I could have never afforded a TI graphing calculator in high school, and it was required for Calculus, so the school gave them out akin to a text book. You had your serial number recorded and if you lost it, you didn't graduate until you paid for it. The things I was able to learn and do punching on that thing day in and out were infinitely valuable. I was even able to sign out a second one so that I didn't have to purge the programs I made for class. If there is such an excess, giving them to people who really can use them is a great idea
"When life gives you lemons, don't make lemonade. Make life take the lemons back!" -- Cave Johnson
Best idea so far. The TI-83 is a good enough graphing calculator for most. I can't imagine the sticker shock parents in low income homes get when their kid says we need a $100+ calculator.
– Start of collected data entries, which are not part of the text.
/-! ### Measurement inputs (chapter 7) -/

/-- The temperature of a valid sample (R106): −400 plus the floor of 1650 × h / p; within the limits of h it lies between −318 and
+1167; and the product is at most 12 540 000. -/
def Obligations.TemperatureOfSample : Prop :=
  ∀ h p : Nat, 0 < p →
    (∃ q : Nat, q * p ≤ 1650 * h ∧ 1650 * h < (q + 1) * p ∧ tempOf h p = -400 + (q : Int)) ∧
    (tempValid h p = true ↔ 500 ≤ p ∧ p ≤ 8000 ∧ p ≤ 20 * h ∧ 20 * h ≤ 19 * p) ∧
    (tempValid h p = true → -318 ≤ tempOf h p ∧ tempOf h p ≤ 1167 ∧ 1650 * h ≤ 12540000)

/-- TEMPERATURE_EDGE, SMOKE_EDGE and EDGE_TIMEOUT_EXPIRY (R103 to R108, R110, Table 7-2), and what a commanded level or edge leaves at
its input (R103, R113): the accepted level, the last sample and the pin show it, and no other input changes; a first acceptance is
silent, a slow line's or an input's level already accepted is nothing, and an edge has the capture timer's value. Every edge restarts
the input's edge timeout, and one that comes 20 000 µs or more after the last finds no sample in progress, so that no interval of
20 ms is measured (R104). A temperature sample begins at a rising edge, takes the next falling edge as its fall and completes at the
next rising edge, which begins another; a smoke sample runs from a rising to the next falling edge. A valid completed sample of a
fitted sensor joins the open window; an edge that completes none changes no window; the timeout discards the sample in progress.
That a command naming an event that cannot be does nothing, that it moves the pin, and what it names at first acceptance are the
model's reading (log entries 3, 9, 10 and 24). -/
def Obligations.SensorEdgesSampled : Prop :=
  ((∀ (l : SlowLine) (level : Bool) (s : State),
      (∀ m : SlowLine, (s.accept l level).input.slow.get m =
        (if m = l then ⟨some level, some level⟩ else s.input.slow.get m)) ∧
      (s.accept l level).slowPinLevel l = level ∧
      (∀ m : SlowLine, m ≠ l → (s.accept l level).input.pins.slow m = s.input.pins.slow m) ∧
      (s.accept l level).input =
        { s.input with slow := (s.accept l level).input.slow, pins := (s.accept l level).input.pins } ∧
      s.sameExcept [.input] (s.accept l level) ∧
      ((s.input.slow.get l).accepted = none → exec (slowEvent l level) s = .next (s.accept l level)) ∧
      ((s.input.slow.get l).accepted = some level → exec (slowEvent l level) s = .next s) ∧
      s.lineLevel l = (match (s.input.slow.get l).accepted with
        | some b => b
        | none => decide (l = .door1 ∨ l = .door2 ∨ l = .supplyOk)) ∧
      s.overCurrent .blower = s.lineLevel .ocBlw ∧ s.overCurrent .heater = s.lineLevel .ocHtr ∧
      s.overCurrent .clutch = s.lineLevel .ocClu) ∧
   (∀ (x : FastInput) (level : Bool) (s : State),
      (∀ y : FastInput, (s.acceptFast x level).input.fast.get y =
        (if y = x then ⟨some level, some level⟩ else s.input.fast.get y)) ∧
      (∀ y : FastInput, (s.acceptFast x level).input.pins.fast y = (if y = x then level else s.input.pins.fast y)) ∧
      (s.acceptFast x level).input =
        { s.input with fast := (s.acceptFast x level).input.fast, pins := (s.acceptFast x level).input.pins } ∧
      s.sameExcept [.input] (s.acceptFast x level) ∧
      (∀ c, fastEvent s.input.captureTimer x level = some c →
        ((s.input.fast.get x).accepted = none → exec c s = .next (s.acceptFast x level)) ∧
        ((s.input.fast.get x).accepted = some level → x ∉ [.tach, .hallFrs, .hallBld] → exec c s = .next s)) ∧
      (∀ (c : Instr) (capture : BitVec 16), capture ≠ s.input.captureTimer → x ∉ [.tach, .hallFrs, .hallBld] →
        fastEvent capture x level = some c → exec c s = .next s))) ∧
  (∀ (x : TempInput) (s : State), (s.input.fast.get x.line).accepted = some false →
    ∃ t, exec (.temperatureEdge x true s.input.captureTimer) s = .next t ∧
    s.sameExcept [.input] t ∧
    t.input = ((s.acceptFast x.line true).mapSensor x.sensor fun _ => t.input.sensors.get x.sensor).input ∧
    (let e := s.input.sensors.get x.sensor
     let capture := s.input.captureTimer
     t.input.sensors.get x.sensor =
      (let b := { e with edgeTimeout := .running 0, sample := .begun capture }
       match if e.edgeTimeout.due 20000 then Sample.none else e.sample with
       | .fallen rise fall =>
         if tempValid (fall - rise).toNat (capture - rise).toNat = true ∧ s.input.windowTimer.isRunning = true ∧
             s.params.fitted x.sensor = true then
          { b with sum := e.sum + tempOf (fall - rise).toNat (capture - rise).toNat, count := e.count + 1 }
         else b
       | _ => b))) ∧
  (∀ (x : TempInput) (s : State), (s.input.fast.get x.line).accepted = some true →
    ∃ t, exec (.temperatureEdge x false s.input.captureTimer) s = .next t ∧
    s.sameExcept [.input] t ∧
    t.input = ((s.acceptFast x.line false).mapSensor x.sensor fun _ => t.input.sensors.get x.sensor).input ∧
    (let e := s.input.sensors.get x.sensor
     t.input.sensors.get x.sensor =
      { e with
        edgeTimeout := .running 0
        sample := match if e.edgeTimeout.due 20000 then Sample.none else e.sample with
          | .begun rise => .fallen rise s.input.captureTimer
          | other => other })) ∧
  (∀ (k : SmokeInput) (rising : Bool) (s : State), (s.input.fast.get k.line).accepted = some !rising →
    ∃ t, exec (.smokeEdge k rising s.input.captureTimer) s = .next t ∧
    s.sameExcept [.input] t ∧
    t.input = ((s.acceptFast k.line rising).mapSensor k.sensor fun _ => t.input.sensors.get k.sensor).input ∧
    (let e := s.input.sensors.get k.sensor
     let capture := s.input.captureTimer
     t.input.sensors.get k.sensor =
      (if rising then { e with edgeTimeout := .running 0, sample := .begun capture }
       else
        (let b := { e with edgeTimeout := .running 0, sample := .none }
         match if e.edgeTimeout.due 20000 then Sample.none else e.sample with
         | .begun rise =>
          let w := (capture - rise).toNat
          if 50 ≤ w ∧ w ≤ 950 ∧ s.input.windowTimer.isRunning = true ∧ s.params.fitted k.sensor = true then
            { b with
              sum := e.sum + (if w ≤ 99 then 0 else if w ≤ 900 then (((w - 100) * 1000 / 800 : Nat) : Int) else 1000)
              count := e.count + 1 }
          else b
         | _ => b)))) ∧
  (∀ (x : Sensor) (s : State), (s.input.sensors.get x).edgeTimeout.isRunning = true →
    ∃ t, exec (.edgeTimeoutExpiry x) s = .next t ∧ s.sameExcept [.input] t ∧
    t.input = (s.mapSensor x fun e => { e with sample := .none, edgeTimeout := .expired }).input)
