-- ==== Sys2Proof/Laws/Slots.lean ====
section
/-! SUPPORT. What the Demand and Status timing can do to the Line Interface at the end of an event, as the relation the statements
use. -/

namespace Sys2Proof.Machine

/-! ### The relation -/

theorem LineInterface.sameOutsideSlots_refl (l : LineInterface) : l.sameOutsideSlots l := ⟨rfl, rfl⟩

theorem LineInterface.sameOutsideSlots_trans {l m n : LineInterface} (h : l.sameOutsideSlots m) (k : m.sameOutsideSlots n) :
    l.sameOutsideSlots n := by
  obtain ⟨h1, h2⟩ := h
  obtain ⟨k1, k2⟩ := k
  refine ⟨?_, k2.trans h2⟩
  rw [k1, h1]

theorem OnLine.demandReplaced_bare (o : OnLine) : o.demandReplaced.bare = o.bare := by
  unfold OnLine.demandReplaced; split <;> rfl

theorem OnLine.statusReplaced_bare (o : OnLine) : o.statusReplaced.bare = o.bare := by
  unfold OnLine.statusReplaced; split <;> rfl

/-! ### The handings -/

/-- Handing a Demand changes no more than the slots. -/
theorem LineInterface.handDemand_same (c : Demand) (l : LineInterface) : l.sameOutsideSlots (l.handDemand c) := by
  unfold LineInterface.handDemand
  split
  · exact l.sameOutsideSlots_refl
  · refine ⟨rfl, ?_⟩
    cases h : l.onLine <;> simp [OnLine.demandReplaced_bare]

/-- Handing a Status frame changes no more than the slots. -/
theorem LineInterface.handStatus_same (f : StatusFrame) (l : LineInterface) : l.sameOutsideSlots (l.handStatus f) := by
  unfold LineInterface.handStatus
  split
  · exact l.sameOutsideSlots_refl
  · refine ⟨rfl, ?_⟩
    cases h : l.onLine <;> simp [OnLine.statusReplaced_bare]

theorem State.handDemand_same (s : State) : s.line.sameOutsideSlots s.handDemand.line :=
  LineInterface.handDemand_same _ _

theorem State.handStatusA_same (s : State) : s.line.sameOutsideSlots s.handStatusA.line :=
  LineInterface.sameOutsideSlots_trans (LineInterface.handStatus_same (.a (statusAContent s)) s.line) ⟨rfl, rfl⟩

theorem State.handStatusB_same (s : State) : s.line.sameOutsideSlots s.handStatusB.line :=
  LineInterface.sameOutsideSlots_trans (LineInterface.handStatus_same (.b (statusBContent s)) s.line) ⟨rfl, rfl⟩

/-! ### The end of an event -/

theorem State.settleDemand_same (c : Demand) (s : State) : s.line.sameOutsideSlots (s.settleDemand c).line := by
  unfold State.settleDemand
  repeat' split
  all_goals first | exact State.handDemand_same s | exact s.line.sameOutsideSlots_refl

theorem State.serveStatus_same (s : State) : s.line.sameOutsideSlots s.serveStatus.line := by
  unfold State.serveStatus
  repeat' split
  all_goals first
    | exact State.handStatusA_same s
    | exact State.handStatusB_same s
    | exact s.line.sameOutsideSlots_refl

theorem State.settleStatus_same (s : State) : s.line.sameOutsideSlots s.settleStatus.line :=
  LineInterface.sameOutsideSlots_trans s.serveStatus_same s.serveStatus.serveStatus_same

theorem State.raise_same (c : Condition) (s : State) : s.line.sameOutsideSlots (s.raise c).line := by
  rw [State.raise_line]; exact ⟨rfl, rfl⟩

theorem State.lower_same (c : Condition) (s : State) : s.line.sameOutsideSlots (s.lower c).line := by
  rw [State.lower_line]; exact ⟨rfl, rfl⟩

theorem State.setCond_same (b : Bool) (c : Condition) (s : State) : s.line.sameOutsideSlots (s.setCond b c).line := by
  rw [State.setCond_line]; exact ⟨rfl, rfl⟩

/-- What every event ends with, when the test of Parking has nothing to do: no block but the Line Interface changes, and that in
its slots alone. -/
theorem State.finish_of_not_waiting (s b : State) (h : s.node.state ≠ .parking ∨ s.node.leaving = true) :
    s.sameExcept [.line] (s.finish b) ∧ s.line.sameOutsideSlots (s.finish b).line := by
  have e : s.finish b = (s.settleDemand (demandContent b)).settleStatus := by
    rw [State.finish, State.settleParking_of_not_waiting s b h]
  rw [e]
  refine ⟨by simp [State.sameExcept], ?_⟩
  exact LineInterface.sameOutsideSlots_trans (State.settleDemand_same _ s) (State.settleStatus_same _)

end Sys2Proof.Machine
end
Also how many kids are avoiding higher level math because their household can't afford a calculator? Also the used market for graphing calculators dries up at the beginning of the school year.
I was on a field trip school field trip(winter) and one immigrant kid was crying he was so cold. I loaned him my oversized gloves and hat that day and gave the principal some high-tech gloves and hat to give to the kid the next day. There is no way that kid is getting a graphing calculator out of his parents.
I ask my kids if any of their classmates need a computer as I often end up with an older computer every few months. Again critical for homework but unaffordable in many homes.
We slashdotters probably look at things like the raspberry pi as a toy for some cool robot project but personally I suspect that one of the biggest impacts they will have will be a small number of industrious kids who make them their home computer and then are able to get ahead educationally.
So to the OP, you have a pile of life changing resources there; so go change some lives.